-- ==== Sys2Proof/Laws/Strand.lean ====
section
/-!
SUPPORT. Laws of a strand's instruction: the monad's pieces, the frame `strandNext` when the strand runs, and all that
retiring does.
-/
namespace Sys2Proof.Machine

/-! ### The monad -/

theorem M.bind_ok {α β : Type} {x : M α} {f : α → M β} {s s' : State} {a : α} (h : x s = .ok (a, s')) :
    (x >>= f) s = f a s' := by
  show (StateT.bind x f) s = _
  unfold StateT.bind
  rw [h]; rfl

theorem M.bind_error {α β : Type} {x : M α} {f : α → M β} {s : State} {e : Stop} (h : x s = .error e) :
    (x >>= f) s = .error e := by
  show (StateT.bind x f) s = _
  unfold StateT.bind
  rw [h]; rfl

@[simp] theorem M.pure_run {α : Type} (a : α) (s : State) : (pure a : M α) s = .ok (a, s) := rfl

@[simp] theorem M.getS_bind {β : Type} (f : State → M β) (s : State) : (getS >>= f) s = f s s := rfl

@[simp] theorem M.setS_bind {β : Type} (f : Unit → M β) (s s' : State) : (setS s' >>= f) s = f () s' := rfl

@[simp] theorem M.modS_bind {β : Type} (g : State → State) (f : Unit → M β) (s : State) :
    (modS g >>= f) s = f () (g s) := rfl

@[simp] theorem M.curTask_bind {β : Type} (f : Task → M β) (s : State) : (curTask >>= f) s = f (myTask s) s := rfl

@[simp] theorem M.curStrand_bind {β : Type} (f : Strand → M β) (s : State) : (curStrand >>= f) s = f (me s) s := rfl

@[simp] theorem M.curLaunch_bind {β : Type} (f : Launch → M β) (s : State) : (curLaunch >>= f) s = f (myLaunch s) s := rfl

@[simp] theorem M.modCurTask_bind {β : Type} (g : Task → Task) (f : Unit → M β) (s : State) :
    (modCurTask g >>= f) s = f () (s.modTask s.sel.task g) := rfl

@[simp] theorem M.modCur_bind {β : Type} (g : Strand → Strand) (f : Unit → M β) (s : State) :
    (modCur g >>= f) s = f () (s.modStrand s.sel.task s.sel.strand g) := rfl

@[simp] theorem M.modRegs_bind {β : Type} (g : StrandRegs → StrandRegs) (f : Unit → M β) (s : State) :
    (modRegs g >>= f) s = f () (s.modStrand s.sel.task s.sel.strand (fun x => { x with r := g x.r })) := rfl

@[simp] theorem M.pure_bind_run {α β : Type} (a : α) (f : α → M β) (s : State) : ((pure a : M α) >>= f) s = f a s := rfl

@[simp] theorem M.curPc_bind {β : Type} (f : Word → M β) (s : State) : (curPc >>= f) s = f (pcOf s) s := rfl

theorem M.bind_assoc {α β γ : Type} (x : M α) (f : α → M β) (g : β → M γ) (s : State) :
    ((x >>= f) >>= g) s = (x >>= fun a => f a >>= g) s := by
  show StateT.bind (StateT.bind x f) g s = StateT.bind x (fun a => StateT.bind (f a) g) s
  unfold StateT.bind
  cases x s <;> rfl

/-- A register that is ready is no reason to wait. -/
theorem M.needReady_run {r : Reg} {s : State} (h : r.toNat ∉ (me s).notReady) : needReady r s = .ok ((), s) := by
  unfold needReady
  rw [M.curStrand_bind, if_neg h]; rfl

/-- A register without an error is no reason to trap. -/
theorem M.needGood_run {r : Reg} {s : State} (h : r.toNat ∉ (regs s).bad ∧ r.toNat ∉ (regs s).guardBad) :
    needGood r s = .ok ((), s) := by
  unfold needGood
  rw [M.curStrand_bind, if_neg (by simpa [regs] using h)]; rfl

theorem M.rd_run {r : Reg} {s : State} (h : r.toNat ∉ (me s).notReady)
    (hb : r.toNat ∉ (regs s).bad ∧ r.toNat ∉ (regs s).guardBad) :
    rd r s = .ok ((regs s).gr r.toNat, s) := by
  unfold rd
  rw [M.bind_ok (M.needReady_run h), M.bind_ok (M.needGood_run hb)]; rfl

theorem M.rdOut_run {r : Reg} {s : State} (h : r.toNat ∉ (me s).notReady)
    (hb : r.toNat ∉ (regs s).bad ∧ r.toNat ∉ (regs s).guardBad) (hp : (regs s).poisonOf r.toNat = 0) : rdOut r s = .ok ((regs s).gr r.toNat, s) := by
  unfold rdOut
  rw [M.bind_ok (M.needReady_run h), M.bind_ok (M.needGood_run hb), M.curStrand_bind,
    if_neg (by simpa [regs] using hp)]; rfl

theorem M.rdOut_poisoned {r : Reg} {s : State} (h : r.toNat ∉ (me s).notReady)
    (hb : r.toNat ∉ (regs s).bad ∧ r.toNat ∉ (regs s).guardBad) (hp : (regs s).poisonOf r.toNat ≠ 0) : rdOut r s = .error (.trap { cause := 11, tval := w64 r.toNat }) := by
  unfold rdOut
  rw [M.bind_ok (M.needReady_run h), M.bind_ok (M.needGood_run hb), M.curStrand_bind,
    if_pos (by simpa [regs] using hp)]; rfl

theorem M.wr_run {d : Reg} {v : Word} {s : State} (h : d.toNat ∉ (me s).notReady) :
    wr d v s = .ok ((), s.modStrand s.sel.task s.sel.strand (fun x => { x with r := x.r.setG d.toNat v })) := by
  unfold wr
  rw [M.bind_ok (M.needReady_run h)]; rfl

theorem M.takeReports_run {s : State} (h : (me s).reports = []) : takeReports s = .ok ((), s) := by
  unfold takeReports
  rw [M.curStrand_bind, h]; rfl

/-- The first poisoned source of a list, as `wrResult` looks for it. -/
def firstPoisoned (s : State) (srcs : List Reg) : Option Reg := srcs.find? (fun r => (regs s).poisonOf r.toNat ≠ 0)

theorem firstPoisoned_none {s : State} {srcs : List Reg} (hs : Clean s srcs) : firstPoisoned s srcs = none := by
  unfold firstPoisoned
  rw [List.find?_eq_none]
  intro r hr
  simpa using hs.1 r hr

/-- The registers with a result written: a poisoned source's value and cause, else the value. -/
def resultRegs (s : State) (d : Reg) (srcs : List Reg) (v : Word) (x : StrandRegs) : StrandRegs :=
  match firstPoisoned s srcs with
  | some r => x.setPoison d.toNat ((regs s).gr r.toNat) ((regs s).poisonOf r.toNat)
  | none => x.setG d.toNat v

/-- All that writing a result does (R182). -/
theorem M.wrResult_eq {d : Reg} {srcs : List Reg} {v : Word} {s : State} (h : d.toNat ∉ (me s).notReady) :
    wrResult d srcs v s = .ok ((), s.modStrand s.sel.task s.sel.strand (fun x => { x with r := resultRegs s d srcs v x.r })) := by
  unfold wrResult
  rw [M.bind_ok (M.needReady_run h)]
  show (Except.ok ((), s.modStrand s.sel.task s.sel.strand _) : Except Stop (Unit × State)) = _
  congr 2
  apply State.modStrand_congr
  rfl

/-- An unpoisoned result. -/
theorem M.wrResult_run {d : Reg} {srcs : List Reg} {v : Word} {s : State} (h : d.toNat ∉ (me s).notReady)
    (hs : Clean s srcs) : wrResult d srcs v s =
      .ok ((), s.modStrand s.sel.task s.sel.strand (fun x => { x with r := x.r.setG d.toNat v })) := by
  rw [M.wrResult_eq h]
  unfold resultRegs
  rw [firstPoisoned_none hs]

/-! ### The frame of an instruction -/

/-- A strand once strand `k` has had its turn (R200). -/
def passFor (k : Nat) (y : Strand) : Strand := { y with passOver := y.passOver.filter (· != k) }

/-- A task once strand `k` has its turn (R13, R200). -/
def turnTask (k : Nat) (x : Task) : Task :=
  { x with lastIssued := k, strands := x.strands.map (fun e => (e.1, passFor k e.2)) }

theorem takeTurn_eq (s : State) (t k : Nat) : takeTurn s t k = s.modTask t (turnTask k) := rfl

@[simp] theorem turnTask_strand (k j : Nat) (x : Task) : (turnTask k x).strand j = passFor k (x.strand j) := by
  unfold Task.strand turnTask
  rw [SMap.find_map j (fun _ y => passFor k y) x.strands]
  cases SMap.find j x.strands <;> rfl

/-- A task where a strand's instruction begins: the strand has its turn (R13), and the count of its writes that run ahead
starts anew. -/
def beginTask (k : Nat) (x : Task) : Task := (turnTask k x).modStrand k (fun y => { y with undoUsed := 0 })

/-- The state an instruction's body begins in. -/
def begin_ (s : State) : State := s.modTask s.sel.task (beginTask s.sel.strand)

theorem beginTask_strand (k j : Nat) (x : Task) :
    (beginTask k x).strand j = if j = k then { passFor k (x.strand k) with undoUsed := 0 } else passFor k (x.strand j) := by
  unfold beginTask
  split
  · rename_i h; subst h; rw [Task.strand_modStrand_same, turnTask_strand]
  · rename_i h; rw [Task.strand_modStrand_other _ h, turnTask_strand]

/-- What it takes for a strand to issue (R13, R163, R175). -/
theorem canIssue_gives {s : State} {t k : Nat} (h : canIssue s t k = true) :
    s.hasTask t = true ∧ (s.strand t k).live = true ∧ (s.strand t k).wait = none := by
  simp only [canIssue, issuable, Bool.and_eq_true, Option.isNone_iff_eq_none] at h
  obtain ⟨⟨⟨⟨⟨⟨⟨⟨⟨⟨⟨⟨⟨hT, -⟩, -⟩, -⟩, -⟩, hl⟩, -⟩, hw⟩, -⟩, -⟩, -⟩, -⟩, -⟩, -⟩ := h
  exact ⟨hT, hl, hw⟩

theorem Runs.hasTask {s : State} (h : Runs s) : s.hasTask s.sel.task = true := (canIssue_gives h.issues).1

theorem Runs.live {s : State} (h : Runs s) : (me s).live = true := (canIssue_gives h.issues).2.1

theorem Runs.notWaiting {s : State} (h : Runs s) : (me s).wait = none := (canIssue_gives h.issues).2.2

@[simp] theorem begin_sel (s : State) : (begin_ s).sel = s.sel := rfl

@[simp] theorem begin_hasTask (s : State) (k : Nat) : (begin_ s).hasTask k = s.hasTask k := State.hasTask_modTask s _ k _

theorem myTask_begin {s : State} (h : s.hasTask s.sel.task = true) :
    myTask (begin_ s) = beginTask s.sel.strand (myTask s) := State.task_modTask_same h _

theorem launchOf_begin {s : State} (h : s.hasTask s.sel.task = true) : (begin_ s).launchOf s.sel.task = s.launchOf s.sel.task := by
  unfold State.launchOf
  rw [show (begin_ s).task s.sel.task = beginTask s.sel.strand (s.task s.sel.task) from State.task_modTask_same h _]
  exact State.launch_modTask s s.sel.task _ _

@[simp] theorem myLaunch_modStrand {s : State} (h : s.hasTask s.sel.task = true) (f : Strand → Strand) :
    myLaunch (s.modStrand s.sel.task s.sel.strand f) = myLaunch s := by
  simp only [myLaunch, State.launchOf, State.modStrand_sel, State.launch_modStrand]
  congr 1
  simp [State.modStrand, State.task_modTask_same h]

theorem me_modStrand {s : State} (h : s.hasTask s.sel.task = true) (f : Strand → Strand) :
    me (s.modStrand s.sel.task s.sel.strand f) = f (me s) := State.strand_modStrand_same h _ f

theorem myTask_modStrand {s : State} (h : s.hasTask s.sel.task = true) (f : Strand → Strand) :
    myTask (s.modStrand s.sel.task s.sel.strand f) = (myTask s).modStrand s.sel.strand f := State.task_modTask_same h _

theorem me_begin {s : State} (h : s.hasTask s.sel.task = true) : me (begin_ s) = { turned s (me s) with undoUsed := 0 } := by
  have := myTask_begin h
  show (myTask (begin_ s)).strand s.sel.strand = _
  rw [this, beginTask_strand, if_pos rfl]; rfl

theorem regs_begin {s : State} (h : s.hasTask s.sel.task = true) : regs (begin_ s) = regs s := by
  simp [regs, me_begin h, turned]

/-- What an instruction of a strand that runs comes to: its body's ending decides. -/
def conclude (s : State) (i : Instr) (r : Except Stop (Next × State)) : State :=
  bodyNext (begin_ s) s.sel.task s.sel.strand i r

theorem begin_eq (s : State) : begin_ s = (takeTurn s s.sel.task s.sel.strand).modStrand s.sel.task s.sel.strand
    (fun x => { x with undoUsed := 0 }) := by
  rw [takeTurn_eq, State.modStrand, State.modTask_modTask]
  rfl

theorem takeTurn_task {s : State} {t : Nat} (h : s.hasTask t = true) (k : Nat) :
    (takeTurn s t k).task t = turnTask k (s.task t) := State.task_modTask_same h _

theorem strandNext_runs {s : State} (h : Runs s) (i : Instr) (body : M Next) :
    strandNext i body s = conclude s i (body (begin_ s)) := by
  have h1 := h.issues
  have ht := takeTurn_task h.hasTask s.sel.strand
  have hst : (takeTurn s s.sel.task s.sel.strand).strand s.sel.task s.sel.strand = turned s (me s) := by
    show ((takeTurn s s.sel.task s.sel.strand).task s.sel.task).strand s.sel.strand = _
    rw [ht, turnTask_strand]; rfl
  have h3 : shortOfFault ((takeTurn s s.sel.task s.sel.strand).task s.sel.task) s.sel.strand = false := by
    rw [ht]; exact h.passed
  have hfed : lvqBad ((takeTurn s s.sel.task s.sel.strand).task s.sel.task) s.sel.strand = false := by
    rw [ht]; exact h.fed
  have hdue : (turned s (me s)).stepDue = false := h.noStep
  have h4 : armedWrongly (turned s (me s)) i = false := by simp [armedWrongly, turned, h.unarmed]
  have h5 : (sideEffect i && (takeTurn s s.sel.task s.sel.strand).sel.guard == .mismatch) = false := by
    show (sideEffect i && s.sel.guard == .mismatch) = false
    rw [h.agrees, Bool.and_comm]; rfl
  unfold strandNext
  simp only [h1, hst, hdue, hfed, h3, h4, h5, Bool.not_true, Bool.false_and, Bool.false_eq_true, if_false]
  rw [← begin_eq]
  rfl

theorem strandStep_runs {s : State} (h : Runs s) (i : Instr) (body : M Next) :
    strandStep i body s = .next (conclude s i (body (begin_ s))) := by
  unfold strandStep
  rw [strandNext_runs h]

end Sys2Proof.Machine
end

» **To do**
The response should hold exactly the lines starting at the line with "unfold State.launchOf" and ending at the line with "simp [State.modStrand, State.task_modTask_same", and no other line of the material above.

» **Task solution**
  unfold State.launchOf
  rw [show (begin_ s).task s.sel.task = beginTask s.sel.strand (s.task s.sel.task) from State.task_modTask_same h _]
  exact State.launch_modTask s s.sel.task _ _

@[simp] theorem myLaunch_modStrand {s : State} (h : s.hasTask s.sel.task = true) (f : Strand → Strand) :
    myLaunch (s.modStrand s.sel.task s.sel.strand f) = myLaunch s := by
  simp only [myLaunch, State.launchOf, State.modStrand_sel, State.launch_modStrand]
  congr 1
  simp [State.modStrand, State.task_modTask_same h]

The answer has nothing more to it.